I came home and Skylar laid with me for an hour.. she never cuddles but she laid with her paw on me, on my bed. She knew.. she didn't look for him when we came home. 

Rest in Peace, King- you were an amazing dog and I'll always love you.


----------



## Stosh (Jun 26, 2010)

RIP King. He was a well loved dog


----------



## 1sttimeforgsd (Jul 29, 2010)

My heart breaks for you, for I have been there several times myself. Find peace in the thought that King is now running free at the bridge. Run free sweet boy, run free. :rip:


----------



## StryderPup (May 16, 2009)

I am glad you made the decision to be with him during his last moments...my heart aches with you and mom. I lost a few tears while reading your post. RIP King...


----------



## Wolfiesmom (Apr 10, 2010)

RIP King.. My thoughts and prayers are with you and your Mom.


----------



## KZoppa (Aug 14, 2010)

RIP King.

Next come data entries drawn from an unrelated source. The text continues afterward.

theorem execCfgStage_kept {r : State} (q : CmdRef) (s : State) (h0 : Kept r s) :
    KeptE r (execCfgStage q s) := by
  dsimp only [execCfgStage]
  with_reducible repeat' first
    | assumption | apply keptE_next | intro _ | apply State.perform_kept | apply State.stage_kept

theorem State.go_kept {r : State} (s : State) (h0 : Kept r s) :
    Kept r (State.go s) := by
  dsimp only [State.go]
  with_reducible repeat' first
    | assumption | rfl | intro _ | apply foldl_kept | apply foldl_keptP | apply State.toPhase_kept | apply State.setBoard_kept
    | apply State.refuseImage_kept | apply State.refuseConfig_kept | apply State.applyConfig_kept | apply State.activateImage_kept
    | apply State.setStack_kept | apply State.startColdBist_kept | split

theorem execGlbStageGo_kept {r : State} (v : RegValue) (s : State) (h0 : Kept r s) :
    KeptE r (execGlbStageGo v s) := by
  dsimp only [execGlbStageGo]
  with_reducible repeat' first
    | assumption | apply keptE_next | intro _ | apply State.rwp_kept | apply State.setReg_kept | apply State.go_kept | split
    | refine kept_fst (by assumption) ?_ | refine kept_fstEq (by assumption) ?_

theorem State.commit_kept {r : State} (s : State) (q : CmdRef) (fw : Bool) (h0 : Kept r s) :
    Kept r (State.commit s q fw) := by
  dsimp only [State.commit]
  with_reducible repeat' first
    | assumption | rfl | intro _ | apply State.complete_kept | apply State.refuseImage_kept | apply State.refuseConfig_kept
    | apply State.setBoard_kept | apply State.activateImage_kept | apply State.applyConfig_kept | split

theorem execCfgCommit_kept {r : State} (q : CmdRef) (s : State) (h0 : Kept r s) :
    KeptE r (execCfgCommit q s) := by
  dsimp only [execCfgCommit]
  with_reducible repeat' first
    | assumption | apply keptE_next | intro _ | apply State.perform_kept | apply State.releaseStage_kept | apply State.complete_kept
    | apply State.commit_kept | split

theorem execProcessorRestartComplete_kept {r : State} (s : State) (h0 : Kept r s) :
    KeptE r (execProcessorRestartComplete s) := by
  dsimp only [execProcessorRestartComplete]
  with_reducible repeat' first
    | assumption | rfl | apply keptE_next | intro _ | apply State.raise_kept | apply State.setBoard_kept | split

theorem State.trained_kept {r : State} (s : State) (x : StackTrained) (h0 : Kept r s) :
    Kept r (State.trained s x) := by
  dsimp only [State.trained]
  with_reducible repeat' first
    | assumption | intro _ | apply foldl_kept | apply foldl_keptP | apply State.raise_kept | apply State.setStack_kept | split
    | apply kept_mk rfl

theorem State.startProcessors_kept {r : State} (s : State) (h0 : Kept r s) :
    Kept r (State.startProcessors s) := by
  dsimp only [State.startProcessors]
  with_reducible repeat' first
    | assumption | rfl | intro _ | apply State.toPhase_kept | apply State.setBoard_kept | apply State.refuseImage_kept | apply State.raise_kept
    | apply State.setRst_kept | split

theorem State.afterTraining_kept {r : State} (s : State) (ok : Bool) (ns : List Nat) (h0 : Kept r s) :
    Kept r (State.afterTraining s ok ns) := by
  dsimp only [State.afterTraining]
  with_reducible repeat' first
    | assumption | intro _ | apply State.endL3_kept | apply State.failL3_kept | apply State.endL2_kept | apply State.startL3_kept
    | apply State.startProcessors_kept | apply State.bootFailed_kept | split

theorem execStackTrainingComplete_kept {r : State} (x : List StackTrained) (s : State) (h0 : Kept r s) :
    KeptE r (execStackTrainingComplete x s) := by
  dsimp only [execStackTrainingComplete]
  with_reducible repeat' first
    | assumption | apply keptE_next | intro _ | apply foldl_kept | apply foldl_keptP | apply State.trained_kept | apply State.raise_kept
    | apply State.afterTraining_kept | split | apply kept_mk rfl

/-! ### Machine/HbmCheck.lean -/

theorem State.reissueStall_kept {r : State} (s : State) (x : HbmRead) (stack : Nat) (line : Nat) (on : Bool) (h0 : Kept r s) :
    Kept r (State.reissueStall s x stack line on) := by
  dsimp only [State.reissueStall]
  with_reducible repeat' first
    | assumption | intro _ | apply State.stallOn_kept | apply State.stallOff_kept | split

theorem State.readLost_kept {r : State} (s : State) (reader : Nat) (ctx : Option Nat) (line : Nat) (what : Nat) (h0 : Kept r s) :
    Kept r (State.readLost s reader ctx line what) := by
  dsimp only [State.readLost]
  with_reducible repeat' first
    | assumption | intro _ | apply State.unitUnread_kept | apply State.answer_kept | apply State.uncorrectable_kept | apply State.settleWc_kept
    | split | apply kept_mk rfl

theorem execHbmReadResponse_kept {r : State} (x : HbmRead) (s : State) (h0 : Kept r s) :
    KeptE r (execHbmReadResponse x s) := by
  dsimp only [execHbmReadResponse]
  with_reducible repeat' first
    | assumption | apply keptE_next | intro _ | apply State.setStack_kept | apply State.reissueStall_kept | apply State.raiseLimited_kept
    | apply State.readLost_kept | split | apply kept_mk rfl

/-! ### Machine/Pool.lean -/

theorem State.setTier_kept {r : State} (s : State) (f : TierSt → TierSt) (h0 : Kept r s) :
    Kept r (State.setTier s f) := by
  dsimp only [State.setTier]
  with_reducible repeat' first
    | assumption | intro _ | apply kept_mk rfl

theorem State.quotaMet_kept {r : State} (s : State) (ctx : Nat) (h0 : Kept r s) :
    Kept r (State.quotaMet s ctx) := by
  dsimp only [State.quotaMet]
  with_reducible repeat' first
    | assumption | intro _ | apply State.raise_kept | split

theorem State.setEntry_kept {r : State} (s : State) (ctx : Nat) (vpn : Nat) (v : Nat) (h0 : Kept r s) :
    Kept r (State.setEntry s ctx vpn v) := by
  dsimp only [State.setEntry]
  with_reducible repeat' first
    | assumption | intro _ | apply State.setTier_kept

theorem State.storeFull_kept {r : State} (s : State) (h0 : Kept r s) :
    Kept r (State.storeFull s) := by
  dsimp only [State.storeFull]
  with_reducible repeat' first
    | assumption | intro _ | apply State.raise_kept | apply State.setTier_kept | split

theorem State.sendEviction_kept {r : State} (s : State) (e : Eviction) (h0 : Kept r s) :
    Kept r (State.sendEviction s e) := by
  dsimp only [State.sendEviction]
  with_reducible repeat' first
    | assumption | intro _ | apply State.setTier_kept | apply State.toHost_kept

theorem State.undoEvict_kept {r : State} (s : State) (e : Eviction) (h0 : Kept r s) :
    Kept r (State.undoEvict s e) := by
  dsimp only [State.undoEvict]
  with_reducible repeat' first
    | assumption | intro _ | apply State.setEntry_kept | apply State.setTier_kept | split

theorem State.pushEviction_kept {r : State} (s : State) (e : Eviction) (h0 : Kept r s) :
    Kept r (State.pushEviction s e) := by
  dsimp only [State.pushEviction]
  with_reducible repeat' first
    | assumption | intro _ | apply State.settleWc_kept | apply State.unitUnread_kept | apply State.undoEvict_kept | apply State.sendEviction_kept
    | split | apply kept_mk rfl

theorem State.startEvict_kept {r : State} (s : State) (f : Nat) (h0 : Kept r s) :
    Kept r (State.startEvict s f) := by
  dsimp only [State.startEvict]
  with_reducible repeat' first
    | assumption | intro _ | apply State.setEntry_kept | apply State.setTier_kept | apply State.pushEviction_kept | split

theorem State.pushEvictions_kept {r : State} (s : State) (h0 : Kept r s) :
    Kept r (State.pushEvictions s) := by
  dsimp only [State.pushEvictions]
  with_reducible repeat' first
    | assumption | intro _ | apply foldl_kept | apply foldl_keptP | apply State.pushEviction_kept

theorem State.evictSome_kept {r : State} (own : Bool) (choose : State → Option Nat) (a2 : Nat) (a3 : State) (h0 : Kept r a3) :
    Kept r (State.evictSome own choose a2 a3).1 := by
  induction a2 generalizing own a3 with
  | zero =>
    dsimp only [State.evictSome]
    with_reducible repeat' first
      | assumption | intro _ | apply State.storeFull_kept | apply State.startEvict_kept | split | refine kept_fst (by assumption) ?_
      | refine kept_fstEq (by assumption) ?_
  | succ n ih =>
    dsimp only [State.evictSome]
    with_reducible repeat' first
      | assumption | apply ih | intro _ | apply State.storeFull_kept | apply State.startEvict_kept | split | refine kept_fst (by assumption) ?_
      | refine kept_fstEq (by assumption) ?_

theorem State.background_kept {r : State} (s : State) (h0 : Kept r s) :
    Kept r (State.background s) := by
  dsimp only [State.background]
  with_reducible repeat' first
    | assumption | intro _ | apply State.evictSome_kept | split | refine kept_fst (by assumption) ?_ | refine kept_fstEq (by assumption) ?_

theorem State.evictOwn_kept {r : State} (s : State) (ctx : Nat) (fit : Nat → Bool) (n : Nat) (h0 : Kept r s) :
    Kept r (State.evictOwn s ctx fit n).1 := by
  dsimp only [State.evictOwn]
  with_reducible repeat' first
    | assumption | intro _ | apply State.evictSome_kept | apply State.setTier_kept | refine kept_fst (by assumption) ?_
    | refine kept_fstEq (by assumption) ?_

theorem State.takeFrames_kept {r : State} (s : State) (l : List Nat) (h0 : Kept r s) :
    Kept r (State.takeFrames s l).1 := by
  dsimp only [State.takeFrames]
  with_reducible repeat' first
    | assumption | intro _ | apply State.setTier_kept | refine kept_fst (by assumption) ?_ | refine kept_fstEq (by assumption) ?_

theorem State.getFrames_kept {r : State} (s : State) (ctx : Nat) (n : Nat) (mode : Nat) (die : Nat) (back : Bool) (h0 : Kept r s) :
    Kept r (State.getFrames s ctx n mode die back).1 := by
  dsimp only [State.getFrames]
  with_reducible repeat' first
    | assumption | intro _ | apply State.evictOwn_kept | apply State.takeFrames_kept | apply State.evictSome_kept | split
    | refine kept_fst (by assumption) ?_ | refine kept_fstEq (by assumption) ?_

theorem State.releasePage_kept {r : State} (s : State) (ctx : Nat) (vpn : Nat) (h0 : Kept r s) :
    Kept r (State.releasePage s ctx vpn) := by
  dsimp only [State.releasePage]
  with_reducible repeat' first
    | assumption | intro _ | apply State.setTier_kept

theorem State.freshL1_kept {r : State} (s : State) (ctx : Nat) (vpn : Nat) (h0 : Kept r s) :
    Kept r (State.freshL1 s ctx vpn) := by
  dsimp only [State.freshL1]
  with_reducible repeat' first
    | assumption | intro _ | apply State.setTier_kept | split

theorem State.onTarget_kept {r : State} (s : State) (q : CmdRef) (target : Nat) (f : Nat → State) (h0 : Kept r s) (h1 : ∀ x0, Kept r (f x0)) :
    Kept r (State.onTarget s q target f) := by
  dsimp only [State.onTarget]
  with_reducible repeat' first
    | assumption | intro _ | apply h1 | apply State.complete_kept | split

theorem State.entriesMet_kept {r : State} (s : State) (q : CmdRef) (ctx : Nat) (ps : List Nat) (h0 : Kept r s) :
    Kept r (State.entriesMet s q ctx ps) := by
  dsimp only [State.entriesMet]
  with_reducible repeat' first
    | assumption | intro _ | apply foldl_kept | apply foldl_keptP | apply State.walkMet_kept | split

Run without pain at the bridge.


----------



## codmaster (Aug 5, 2009)

Just till you see him again "At the Bridge"!

We can all feel the pain but also the hope and their relief!

RIP King!


----------



## blehmannwa (Jan 11, 2011)

Seeing them through to the end is so hard. I'm glad that King was at peace,


----------



## GSDBESTK9 (Mar 26, 2002)

I'm very sorry for your loss.


----------



## bianca (Mar 28, 2010)

I am so very sorry :hugs: Run free sweet King.


----------



## kiya (May 3, 2010)

I'm very sorry for your loss, it's so heart breaking.


----------



## Lynn_P (Mar 17, 2004)

It's never easy to "let them go".. RIP King... hugs to you and your family.


----------



## juliejujubean (May 4, 2011)

Rest in peace sweet baby :halogsd:


----------



## mandyswinos (Nov 25, 2011)

so sorry to hear of your loss i to shed some tears i lost my gsd last year i was unable to be with mine when she went so didn't get the chance to say goodbye and that will always hurt me... r.i.p king


----------



## HollyAnn (Jun 10, 2006)

I'm right there with you. It's been less than 24 hours since my heart dog left me . . .the pain is so overwhelming. I was so blessed to have him for 11+ years. I hope my heart heals


----------



## skischool (Nov 11, 2011)

I'm so sorry for your loss. I am sure he was happy you were there for him when he needed you the most. Definately the hardest part of having a pet...


----------